4月から始まった「からだ☆ダンダン」は、長年続いた前作「ブンバ・ボーン」ロスを吹き飛ばすほどのインパクトと楽しさで、公開初日から世の子供たちを笑顔にさせています。
そんな素晴らしい「からだ☆ダンダン」ですが、その新曲の登場を機に気づいた「ブンバ・ボーン」のすごい点について備忘録がてら書き残したいと思います。
まず、両作に共通する体操ソングの構成ですが、私なりに以下の通りパート分けしてみました。
①元気にはじまる
↓
②ややクールダウン
↓
③しゃがんでお遊戯
↓
④立ち上がって次の山場へのつなぎ
↓
⑤皆で輪を描いて走る
↓
⑥スケール感のある締めくくり
↓
⑦冒頭(①)のリフレイン
↓
終了
この中で、今回注目したのは⑤→⑥のつなぎ目のところ。
新曲「からだ☆ダンダン」では、
⑤「じまんのエンジン じんじんもやせ じんじんじんじん
じまんのにんじん どんどんたべて どんどんどんどん」
と子どもたちを楽しく走らせた直後、誠お兄さんが「止まるよー! ストップ!」と号令を出し、「ビュ~ン」と両手を広げて定位置へ移動しつつ、仕切り直してから、「びゅーんと風が吹いてきたよ」の歌詞から始まる⑥に移ります。
強引にシーンを変えていかなければならないのは仕方がないのですが、せっかく子供たちが一番大きく体を動かすこととなる⑤なのに、そこそこ短い間で曲ごとぶつ切りさせるのはもったいないなぁと感じていました。
そして思い出した、「ブンバ・ボーン」のこと。
「ブンバ・ボーン」でも、同じく⑤のパートで
「さあ見つけに行こうぼくらのたからもの
この地球のどこかにきっとあるはずさ」
という歌詞のもと、子どもたちを走らせますが、その後に工夫が凝らされています。
「ちょっと止まってみたり ゆっくり歩いてみたり
急いで走ってみたり もいちど止まってみたり
トンネル覗いてみたり みんなで探そう」
と続き、前段の⑤の走りから、曲を止めることなく自然と様々な動きを織り交ぜて、⑥の「ブンバ・ボンって走っていこう」という締めに流れるように突入します。
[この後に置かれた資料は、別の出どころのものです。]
-- ==== Sys2Proof/Laws/Core.lean ====
section
/-! SUPPORT. Sys2Proof/Laws/Core.lean: what the shared operations of a core's instructions do. -/

-- One proof at a time: proofs that wait for one equation of a definition would each keep a thread and its stack.
set_option Elab.async false

namespace Sys2Proof.Machine

variable (s : State)

/-! ### Asking a core to stop, and a single step, change the cores' structured state alone -/

@[simp] theorem askStop_pending (c : CoreId) (k : StopCause) : (s.askStop c k).pending = s.pending := (rfl)
@[simp] theorem askStop_regs (c : CoreId) (k : StopCause) : (s.askStop c k).regs = s.regs := (rfl)
@[simp] theorem askStop_mem (c : CoreId) (k : StopCause) : (s.askStop c k).mem = s.mem := (rfl)
@[simp] theorem askStop_poison (c : CoreId) (k : StopCause) : (s.askStop c k).poison = s.poison := (rfl)
@[simp] theorem askStop_flash (c : CoreId) (k : StopCause) : (s.askStop c k).flash = s.flash := (rfl)
@[simp] theorem askStop_now (c : CoreId) (k : StopCause) : (s.askStop c k).now = s.now := (rfl)
@[simp] theorem askStop_cc (c : CoreId) (k : StopCause) : (s.askStop c k).cc = s.cc := (rfl)
@[simp] theorem askStop_slot (c : CoreId) (k : StopCause) : (s.askStop c k).slot = s.slot := (rfl)
@[simp] theorem askStop_ctxs (c : CoreId) (k : StopCause) : (s.askStop c k).ctxs = s.ctxs := (rfl)
@[simp] theorem askStop_hbm (c : CoreId) (k : StopCause) : (s.askStop c k).hbm = s.hbm := (rfl)
@[simp] theorem askStop_links (c : CoreId) (k : StopCause) : (s.askStop c k).links = s.links := (rfl)
@[simp] theorem askStop_groups (c : CoreId) (k : StopCause) : (s.askStop c k).groups = s.groups := (rfl)
@[simp] theorem askStop_sem (c : CoreId) (k : StopCause) : (s.askStop c k).sem = s.sem := (rfl)
@[simp] theorem askStop_bell (c : CoreId) (k : StopCause) : (s.askStop c k).bell = s.bell := (rfl)
@[simp] theorem askStop_bellServed (c : CoreId) (k : StopCause) : (s.askStop c k).bellServed = s.bellServed := (rfl)
@[simp] theorem askStop_beats (c : CoreId) (k : StopCause) : (s.askStop c k).beats = s.beats := (rfl)
@[simp] theorem askStop_pond (c : CoreId) (k : StopCause) : (s.askStop c k).pond = s.pond := (rfl)
@[simp] theorem askStop_host (c : CoreId) (k : StopCause) : (s.askStop c k).host = s.host := (rfl)
@[simp] theorem askStop_ebc (c : CoreId) (k : StopCause) : (s.askStop c k).ebc = s.ebc := (rfl)
@[simp] theorem askStop_hearth (c : CoreId) (k : StopCause) : (s.askStop c k).hearth = s.hearth := (rfl)
@[simp] theorem askStop_log (c : CoreId) (k : StopCause) : (s.askStop c k).log = s.log := (rfl)
@[simp] theorem askStop_dump (c : CoreId) (k : StopCause) : (s.askStop c k).dump = s.dump := (rfl)
@[simp] theorem askStop_snapPend (c : CoreId) (k : StopCause) : (s.askStop c k).snapPend = s.snapPend := (rfl)
@[simp] theorem askStop_inval (c : CoreId) (k : StopCause) : (s.askStop c k).inval = s.inval := (rfl)
@[simp] theorem askStop_sent (c : CoreId) (k : StopCause) : (s.askStop c k).sent = s.sent := (rfl)
@[simp] theorem askStop_free (c : CoreId) (k : StopCause) : (s.askStop c k).free = s.free := (rfl)
@[simp] theorem askStop_reg (c : CoreId) (k : StopCause) (z : Nat) : (s.askStop c k).reg z = s.reg z := (rfl)
@[simp] theorem askStop_fget (c : CoreId) (k : StopCause) (z : Nat) (fd : Fd) : (s.askStop c k).fget z fd = s.fget z fd := (rfl)
@[simp] theorem askStop_flag (c : CoreId) (k : StopCause) (z : Nat) (fd : Fd) : (s.askStop c k).flag z fd = s.flag z fd := (rfl)
@[simp] theorem askStop_run (c : CoreId) (k : StopCause) (z : CoreId) : (s.askStop c k).run z = s.run z := (rfl)
@[simp] theorem askStop_coreCtx (c : CoreId) (k : StopCause) (z : CoreId) : (s.askStop c k).coreCtx z = s.coreCtx z := (rfl)
@[simp] theorem askStop_rdBytes (c : CoreId) (k : StopCause) (z l : Nat) : (s.askStop c k).rdBytes z l = s.rdBytes z l := (rfl)
@[simp] theorem askStop_rdB (c : CoreId) (k : StopCause) (z : Nat) : (s.askStop c k).rdB z = s.rdB z := (rfl)
@[simp] theorem askStop_ctx (c : CoreId) (k : StopCause) (z : Nat) : (s.askStop c k).ctx z = s.ctx z := (rfl)
@[simp] theorem askStop_link (c : CoreId) (k : StopCause) (z : Nat) : (s.askStop c k).link z = s.link z := (rfl)
@[simp] theorem askStop_group (c : CoreId) (k : StopCause) (z : Nat) : (s.askStop c k).group z = s.group z := (rfl)
@[simp] theorem stepped_pending (c : CoreId) : (s.stepped c).pending = s.pending := by unfold State.stepped; split <;> simp
@[simp] theorem stepped_regs (c : CoreId) : (s.stepped c).regs = s.regs := by unfold State.stepped; split <;> simp
@[simp] theorem stepped_mem (c : CoreId) : (s.stepped c).mem = s.mem := by unfold State.stepped; split <;> simp
@[simp] theorem stepped_poison (c : CoreId) : (s.stepped c).poison = s.poison := by unfold State.stepped; split <;> simp
@[simp] theorem stepped_flash (c : CoreId) : (s.stepped c).flash = s.flash := by unfold State.stepped; split <;> simp
@[simp] theorem stepped_now (c : CoreId) : (s.stepped c).now = s.now := by unfold State.stepped; split <;> simp
@[simp] theorem stepped_cc (c : CoreId) : (s.stepped c).cc = s.cc := by unfold State.stepped; split <;> simp
@[simp] theorem stepped_slot (c : CoreId) : (s.stepped c).slot = s.slot := by unfold State.stepped; split <;> simp
@[simp] theorem stepped_ctxs (c : CoreId) : (s.stepped c).ctxs = s.ctxs := by unfold State.stepped; split <;> simp
@[simp] theorem stepped_hbm (c : CoreId) : (s.stepped c).hbm = s.hbm := by unfold State.stepped; split <;> simp
@[simp] theorem stepped_links (c : CoreId) : (s.stepped c).links = s.links := by unfold State.stepped; split <;> simp
@[simp] theorem stepped_groups (c : CoreId) : (s.stepped c).groups = s.groups := by unfold State.stepped; split <;> simp
@[simp] theorem stepped_sem (c : CoreId) : (s.stepped c).sem = s.sem := by unfold State.stepped; split <;> simp
@[simp] theorem stepped_bell (c : CoreId) : (s.stepped c).bell = s.bell := by unfold State.stepped; split <;> simp
@[simp] theorem stepped_bellServed (c : CoreId) : (s.stepped c).bellServed = s.bellServed := by unfold State.stepped; split <;> simp
@[simp] theorem stepped_beats (c : CoreId) : (s.stepped c).beats = s.beats := by unfold State.stepped; split <;> simp
@[simp] theorem stepped_pond (c : CoreId) : (s.stepped c).pond = s.pond := by unfold State.stepped; split <;> simp
@[simp] theorem stepped_host (c : CoreId) : (s.stepped c).host = s.host := by unfold State.stepped; split <;> simp
@[simp] theorem stepped_ebc (c : CoreId) : (s.stepped c).ebc = s.ebc := by unfold State.stepped; split <;> simp
@[simp] theorem stepped_hearth (c : CoreId) : (s.stepped c).hearth = s.hearth := by unfold State.stepped; split <;> simp
@[simp] theorem stepped_log (c : CoreId) : (s.stepped c).log = s.log := by unfold State.stepped; split <;> simp
@[simp] theorem stepped_dump (c : CoreId) : (s.stepped c).dump = s.dump := by unfold State.stepped; split <;> simp
@[simp] theorem stepped_snapPend (c : CoreId) : (s.stepped c).snapPend = s.snapPend := by unfold State.stepped; split <;> simp
@[simp] theorem stepped_inval (c : CoreId) : (s.stepped c).inval = s.inval := by unfold State.stepped; split <;> simp
@[simp] theorem stepped_sent (c : CoreId) : (s.stepped c).sent = s.sent := by unfold State.stepped; split <;> simp
@[simp] theorem stepped_free (c : CoreId) : (s.stepped c).free = s.free := by unfold State.stepped; split <;> simp
@[simp] theorem stepped_reg (c : CoreId) (z : Nat) : (s.stepped c).reg z = s.reg z := by unfold State.stepped; split <;> simp
@[simp] theorem stepped_fget (c : CoreId) (z : Nat) (fd : Fd) : (s.stepped c).fget z fd = s.fget z fd := by unfold State.stepped; split <;> simp
@[simp] theorem stepped_flag (c : CoreId) (z : Nat) (fd : Fd) : (s.stepped c).flag z fd = s.flag z fd := by unfold State.stepped; split <;> simp
@[simp] theorem stepped_run (c : CoreId) (z : CoreId) : (s.stepped c).run z = s.run z := by unfold State.stepped; split <;> simp
@[simp] theorem stepped_coreCtx (c : CoreId) (z : CoreId) : (s.stepped c).coreCtx z = s.coreCtx z := by unfold State.stepped; split <;> simp
@[simp] theorem stepped_rdBytes (c : CoreId) (z l : Nat) : (s.stepped c).rdBytes z l = s.rdBytes z l := by unfold State.stepped; split <;> simp
@[simp] theorem stepped_rdB (c : CoreId) (z : Nat) : (s.stepped c).rdB z = s.rdB z := by unfold State.stepped; split <;> simp
@[simp] theorem stepped_ctx (c : CoreId) (z : Nat) : (s.stepped c).ctx z = s.ctx z := by unfold State.stepped; split <;> simp
@[simp] theorem stepped_link (c : CoreId) (z : Nat) : (s.stepped c).link z = s.link z := by unfold State.stepped; split <;> simp
@[simp] theorem stepped_group (c : CoreId) (z : Nat) : (s.stepped c).group z = s.group z := by unfold State.stepped; split <;> simp
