theorem canon_bellArrive {s : State} (m : BellMsg) (node : BellNode) (at_ : CoreId) (hs : s.canonFor ses) : (s.bellArrive m node at_).canonFor ses := by
  cases node <;> grind [State.bellArrive, canon_bellBad, canon_bellSpread, canon_atLink, canon_update]

theorem keeps_execBellHop (m : BellMsg) (errs : BitVec 2) {s : State} : Keeps ses s (execBellHop m errs s) := by
  grind [execBellHop, canon_countC, canon_faultHall, canon_bellArrive, canon_bellBad, keeps_next, canon_update]

end

end Sys2Proof.Machine

/-! ## Every operation keeps the canonical form: streams, stacks and the passing of time -/

namespace Sys2Proof.Machine

/- Many short proofs: one after another they need far less memory than on many threads. -/
set_option Elab.async false

section
variable {ses : Option (List Session)}

/-! ### Stack caches -/

theorem canon_stkCount {s : State} (r : Nat → Nat → Nat) (k : Nat) (hs : s.canonFor ses) : (s.stkCount r k).canonFor ses := canon_count _ _ hs

theorem canon_cacheIn {s : State} (k line : Nat) (dirty : Bool) (hs : s.canonFor ses) : (s.cacheIn k line dirty).canonFor ses := by
  grind [State.cacheIn, canon_modStack, canon_stkCount, canon_update]

theorem canon_wbDrain {s : State} (hs : s.canonFor ses) : (s.wbDrain).canonFor ses := by
  grind [State.wbDrain, canon_modStack, canon_foldl, canon_update]

theorem canon_pfUse {s : State} (c : CoreId) (id k line : Nat) (hit : Bool) (hs : s.canonFor ses) : (s.pfUse c id k line hit).canonFor ses := by
  grind [State.pfUse, canon_modCore, canon_modStack, canon_stkCount, canon_update]

theorem canon_lineIn {s : State} (line : Nat) (kind : StackReq) {t : State} {x : Bool} (hs : s.canonFor ses) (ht : s.lineIn line kind = some (t, x)) :
    t.canonFor ses := by
  grind [State.lineIn, canon_modStack, canon_cacheIn, canon_stkCount, canon_update]

theorem canon_lineRefused {s : State} (line : Nat) (hs : s.canonFor ses) : (s.lineRefused line).canonFor ses := by
  grind [State.lineRefused, canon_stkCount]

theorem canon_lineTouch {s : State} (c : CoreId) (id line : Nat) (kind : StackReq) {t : State} (hs : s.canonFor ses)
    (ht : s.lineTouch c id line kind = some t) : t.canonFor ses := by
  obtain ⟨r, hr, rfl⟩ := Option.map_eq_some_iff.1 ht
  have hin : r.1.canonFor ses := canon_lineIn (x := r.2) line kind hs hr
  dsimp only
  split_ifs
  · exact canon_pfUse _ _ _ _ _ (canon_count _ _ (canon_count _ _ hin))
  · exact canon_count _ _ (canon_count _ _ hin)

theorem canon_linesTouch {s : State} (c : CoreId) (id : Nat) (l : List (Nat × StackReq)) {t : State} (hs : s.canonFor ses)
    (ht : s.linesTouch c id l = .ok t) : t.canonFor ses := by
  revert t
  refine List.foldlRecOn (motive := fun a : Except Nat State => ∀ {t}, a = .ok t → t.canonFor ses) l _ (by grind) fun a ha e _ u hu => ?_
  grind [canon_lineTouch]

theorem canon_bankCheck {s : State} (k bank : Nat) (hs : s.canonFor ses) : (s.bankCheck k bank).canonFor ses := by
  grind [State.bankCheck, canon_modStack, canon_update]

theorem canon_banksCheck {s : State} (k : Nat) (hs : s.canonFor ses) : (s.banksCheck k).canonFor ses := by
  grind [State.banksCheck, canon_bankCheck, canon_foldl]

/-! ### Descriptors -/

theorem canon_modDesc {s : State} (c : CoreId) (e : Nat) (f : DescS → DescS) (hs : s.canonFor ses) : (s.modDesc c e f).canonFor ses := canon_modCore _ _ hs

theorem canon_works {s : State} (c : CoreId) (hs : s.canonFor ses) : (s.works c).canonFor ses := canon_modCore _ _ hs

theorem canon_shiftEntries {s : State} (c : CoreId) (n e : Nat) (hs : s.canonFor ses) : (s.shiftEntries c n e).canonFor ses := by
  induction n generalizing s e with
  | zero => exact canon_setReg _ _ (canon_setReg _ _ hs)
  | succ n ih => exact ih _ (canon_setReg _ _ (canon_setReg _ _ hs))

theorem canon_cellarIdle {s : State} (c : CoreId) (hs : s.canonFor ses) : (s.cellarIdle c).canonFor ses := by
  grind [State.cellarIdle, canon_fput]

theorem canon_stageLeave {s : State} (c : CoreId) (id : Nat) (hs : s.canonFor ses) : (s.stageLeave c id).canonFor ses := canon_modCtx _ _ hs

theorem canon_dropDesc {s : State} (c : CoreId) (e : Nat) (hs : s.canonFor ses) : (s.dropDesc c e).canonFor ses := by
  grind (gen := 24) (ematch := 24) [State.dropDesc, canon_fput, canon_shiftEntries, canon_descsGone, canon_modCore, canon_cellarIdle, canon_stageLeave, canon_update]

theorem canon_descFault {s : State} (c : CoreId) (r : EvRec) (hs : s.canonFor ses) : (s.descFault c r).canonFor ses := by
  grind [State.descFault, canon_fput, canon_faultCore]

theorem canon_descRefuse {s : State} (c : CoreId) (e code : Nat) (hs : s.canonFor ses) : (s.descRefuse c e code).canonFor ses := by
  grind [State.descRefuse, canon_dropDesc, canon_descFault]

theorem canon_accFault {s0 : State} (c : CoreId) (e : Nat) (f : AccFault) (hs : s0.canonFor ses) : (s0.accFault c e f).canonFor ses := by
  unfold State.accFault
  extract_lets gone s h k
  have h0 : s.canonFor ses := canon_modCore _ _ (canon_modDesc _ _ _ hs)
  have hfault := fun r => canon_descFault c r h0
  split
  · refine canon_notify _ _ (canon_count _ _ ?_)
    split_ifs
    · exact hfault _
    · exact canon_setReg _ _ (canon_setReg _ _ (hfault _))
  · exact hfault _

theorem canon_walkTouch {s : State} (pa : Nat) (hs : s.canonFor ses) : (s.walkTouch pa).canonFor ses := by
  grind [State.walkTouch, canon_lineIn, canon_lineRefused]

theorem canon_walk {s : State} (c : CoreId) (va acc : Nat) (hs : s.canonFor ses) : (s.walk c va acc).1.canonFor ses := by
  grind [State.walk, canon_walkTouch, canon_count, canon_modCore, canon_update]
オペラのように目まぐるしく展開していくのが体操ソングの特徴であり、その中で自然な音のストーリーを作り上げるのは大変な仕事です。
その中でも、これまで何度も聴いていた「ブンバ・ボーン」に光る神業に、今更ながら感動をいたしました。
「おかあさんといっしょ」に限らず、Eテレの子供向け番組は日本のクリエイティビティの結晶だと思っています。
ぜひ皆さんも、ご覧になってはいかがでしょうか。